Because from now on, if scientists find a new type of bacteria that can secrete antibiotics but don’t make the usual dose, they now have a tool to boost their productivity. and turn that bacteria into a new source of antibiotics.
“I really believe this is a very simple strategy, and it can be integrated into any new antibiotic discovery program.”said Professor Dyson.
Piddock agrees. She says catching bacteria produces large amounts of antibiotics.”This is something that is of great interest to researchers in this field.” “This will allow them to discover new antibiotics, drugs that can lay the groundwork for a new era in the treatment of diseases. treat infections”.
The Gobi Desert is just one of the nooks and crannies of the planet, where scientists are looking to explore life in the most extreme places. In addition, they also dive into the deep sea, find the craters, glaciers, and even the coldest highlands in Ireland …
In these habitats, temperature, pH, pressure and even salinity are always at one end of the spectrum. The bacteria living in isolation there have to compete more fiercely, leading to the stronger antibiotic compounds they secrete.
Scientists hope that there will exist ways to help people get out of the current antibiotic resistance crisis.
A few years ago, Professor Dyson also participated in an expedition to the Boho Highlands in Northern Ireland. The site is famous for its high biodiversity, in an environment as harsh as the Gobi Desert.
Boho has limestone areas interspersed with acid marshes, patched with alkaline grasslands. The changing landscape constantly challenges the bacteria here to become hardy and strong.
For centuries, villages occupied by the Druids 1,500 years ago were rumored to be a mystical land, home to sacred soils with healing powers.
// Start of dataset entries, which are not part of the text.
theorem within_forwardNotice {M : Nat} {s0 s : State} (q : Nat) (p : Nat) (on : Bool) (hw : Sub 0x30000000000000000000000000000000000000000000000000000000000000000 M) (hk : Within M s0 s) :
   Within M s0 (State.forwardNotice s q p on) := by
  unfold State.forwardNotice
  repeat' (first | intro _ | with_reducible assumption | with_reducible exact rfl | exact sub_trans hw rfl | exact has_of hw rfl | with_reducible exact .inl rfl | exact .inr (has_of hw rfl) | exact .inl rfl | dsimp only | with_reducible apply within_putFldBit | with_reducible apply within_setFld | with_reducible apply within_ite | with_reducible apply within_ite2 | with_reducible apply within_foldl | split | ((with_reducible apply within_mk); with_reducible exact rfl))

theorem within_triggerRequest {M : Nat} {s0 s : State} (q : Nat) (p : Nat) (mask : Nat) (launch : Nat) (inst : Nat) (abort : Bool) (hw : Sub 0x220018 M) (hk : Within M s0 s) :
   Within M s0 (State.triggerRequest s q p mask launch inst abort) := by
  unfold State.triggerRequest
  repeat' (first | intro _ | with_reducible assumption | with_reducible exact rfl | exact sub_trans hw rfl | exact has_of hw rfl | with_reducible exact .inl rfl | exact .inr (has_of hw rfl) | exact .inl rfl | dsimp only | with_reducible apply within_modChn | with_reducible apply within_sendTrigger | with_reducible apply within_emit | with_reducible apply within_ite | with_reducible apply within_ite2 | with_reducible apply within_foldl | split | ((with_reducible apply within_mk); with_reducible exact rfl))

theorem within_windowNotice {M : Nat} {s0 s : State} (q : Nat) (w : Nat) (open_ : Bool) (len : Nat) (hw : Sub 0x400000000000000000000000000000000000000000000000000000000000020000 M) (hk : Within M s0 s) :
   Within M s0 (State.windowNotice s q w open_ len) := by
  unfold State.windowNotice
  repeat' (first | intro _ | with_reducible assumption | with_reducible exact rfl | exact sub_trans hw rfl | exact has_of hw rfl | with_reducible exact .inl rfl | exact .inr (has_of hw rfl) | exact .inl rfl | dsimp only | with_reducible apply within_putFldBit | with_reducible apply within_modChn | with_reducible apply within_ite | with_reducible apply within_ite2 | with_reducible apply within_foldl | split | ((with_reducible apply within_mk); with_reducible exact rfl))

theorem within_chainMessage {M : Nat} {s0 s : State} (q : Nat) (y : ChainMsg) (hw : Sub 0x12464043000000000001040000000000000000000000801000800200000000000026707c M) (hk : Within M s0 s) :
   Within M s0 (State.chainMessage s q y) := by
  unfold State.chainMessage
  repeat' (first | intro _ | with_reducible assumption | with_reducible exact rfl | exact sub_trans hw rfl | exact has_of hw rfl | with_reducible exact .inl rfl | exact .inr (has_of hw rfl) | exact .inl rfl | dsimp only | with_reducible apply within_takeSchedule | with_reducible apply within_logEvent | with_reducible apply within_emit | with_reducible apply within_schedAnswer | with_reducible apply within_schedRelease | with_reducible apply within_forwardNotice | with_reducible apply within_triggerRequest | with_reducible apply within_windowNotice | with_reducible apply within_tunnelRequest | with_reducible apply within_tunnelResponse | with_reducible apply within_ite | with_reducible apply within_ite2 | with_reducible apply within_foldl | split | ((with_reducible apply within_mk); with_reducible exact rfl))

theorem within_chainAccept {M : Nat} {s0 s : State} (p : Nat) (len : Nat) (hw : Sub 0x18 M) (hk : Within M s0 s) :
   Within M s0 (State.chainAccept s p len) := by
  unfold State.chainAccept
  repeat' (first | intro _ | with_reducible assumption | with_reducible exact rfl | exact sub_trans hw rfl | exact has_of hw rfl | with_reducible exact .inl rfl | exact .inr (has_of hw rfl) | exact .inl rfl | dsimp only | with_reducible apply within_setPort | with_reducible apply within_freeCredits | with_reducible apply within_sendAck | with_reducible apply within_ite | with_reducible apply within_ite2 | with_reducible apply within_foldl | split | ((with_reducible apply within_mk); with_reducible exact rfl))

theorem within_passOn {M : Nat} {s0 s : State} (p : Nat) (q : Nat) (d : Option Nat) (o : Out) (hw : Sub 0x200000 M) (hk : Within M s0 s) :
   Within M s0 (State.passOn s p q d o) := by
  unfold State.passOn
  repeat' (first | intro _ | with_reducible assumption | with_reducible exact rfl | exact sub_trans hw rfl | exact has_of hw rfl | with_reducible exact .inl rfl | exact .inr (has_of hw rfl) | exact .inl rfl | dsimp only | with_reducible apply within_emit | with_reducible apply within_ite | with_reducible apply within_ite2 | with_reducible apply within_foldl | split | ((with_reducible apply within_mk); with_reducible exact rfl))

theorem within_chainPacket {M : Nat} {s0 s : State} (q : Nat) (d : Option Nat) (len : Nat) (o : Out) (act : State → State) (hw : Sub 0x200018 M) (hk : Within M s0 s) (hact : ∀ t, Within M s0 t → Within M s0 (act t)) :
   Within M s0 (State.chainPacket s q d len o act) := by
  unfold State.chainPacket
  repeat' (first | intro _ | with_reducible assumption | with_reducible exact rfl | exact sub_trans hw rfl | exact has_of hw rfl | with_reducible exact .inl rfl | exact .inr (has_of hw rfl) | exact .inl rfl | dsimp only | with_reducible apply within_chainAccept | with_reducible apply within_passOn | exact hact _ ‹_›| apply hact | with_reducible apply within_ite | with_reducible apply within_ite2 | with_reducible apply within_foldl | split | ((with_reducible apply within_mk); with_reducible exact rfl))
“There are always such legends, about local healers who have a precious remedy. They just passed that remedy on to their children, from generation to generation with very strict laws“, said Gerry Quinn, a scientist on the team who used to live in Boho.
“You must not sell that remedy to anyone, you must not use it to cheat, you must apply it according to what you have been taught.”
There was an old man in Quinn’s family who worked as a healer himself. He is known for his ability to cure many infections. Recalling that story, Quinn went back to his hometown to collect microorganisms that lived in the soil.
With the help of Professor Dyson, he found strains of bacteria named Streptomyces sp. Myrophorea. These soil bacteria in Boho are secreting powerful antibiotics that can fight four of the top six drug-resistant pathogens on the WHO list, including staph MRSA.
However, it is important to note that the newly discovered bacteria are only the first of many further steps that need to be taken to help people acquire new antibiotics.
Very few of these new findings make it to the final stage, passing clinical trials into treatment. One of the barriers, as studies have shown, is that the amount of antibiotics that bacteria can produce is too low.
Now, Professor Dyson hopes that with the new tRNA gene he has discovered in Streptomyces bacteria in Gobi, it will be a solution to the problem. If tRNA could be transplanted to any bacteria, it would restart searches in the home garden, opening the door for older strains of bacteria to release more powerful antibiotics.
Streptomyces’ tRNA could then become a gift of the desert, a new wish from the genie to help humanity once again overcome the antibiotic crisis. It’s clearly a promising future, and there’s much to look forward to from these scientific journeys into the desert.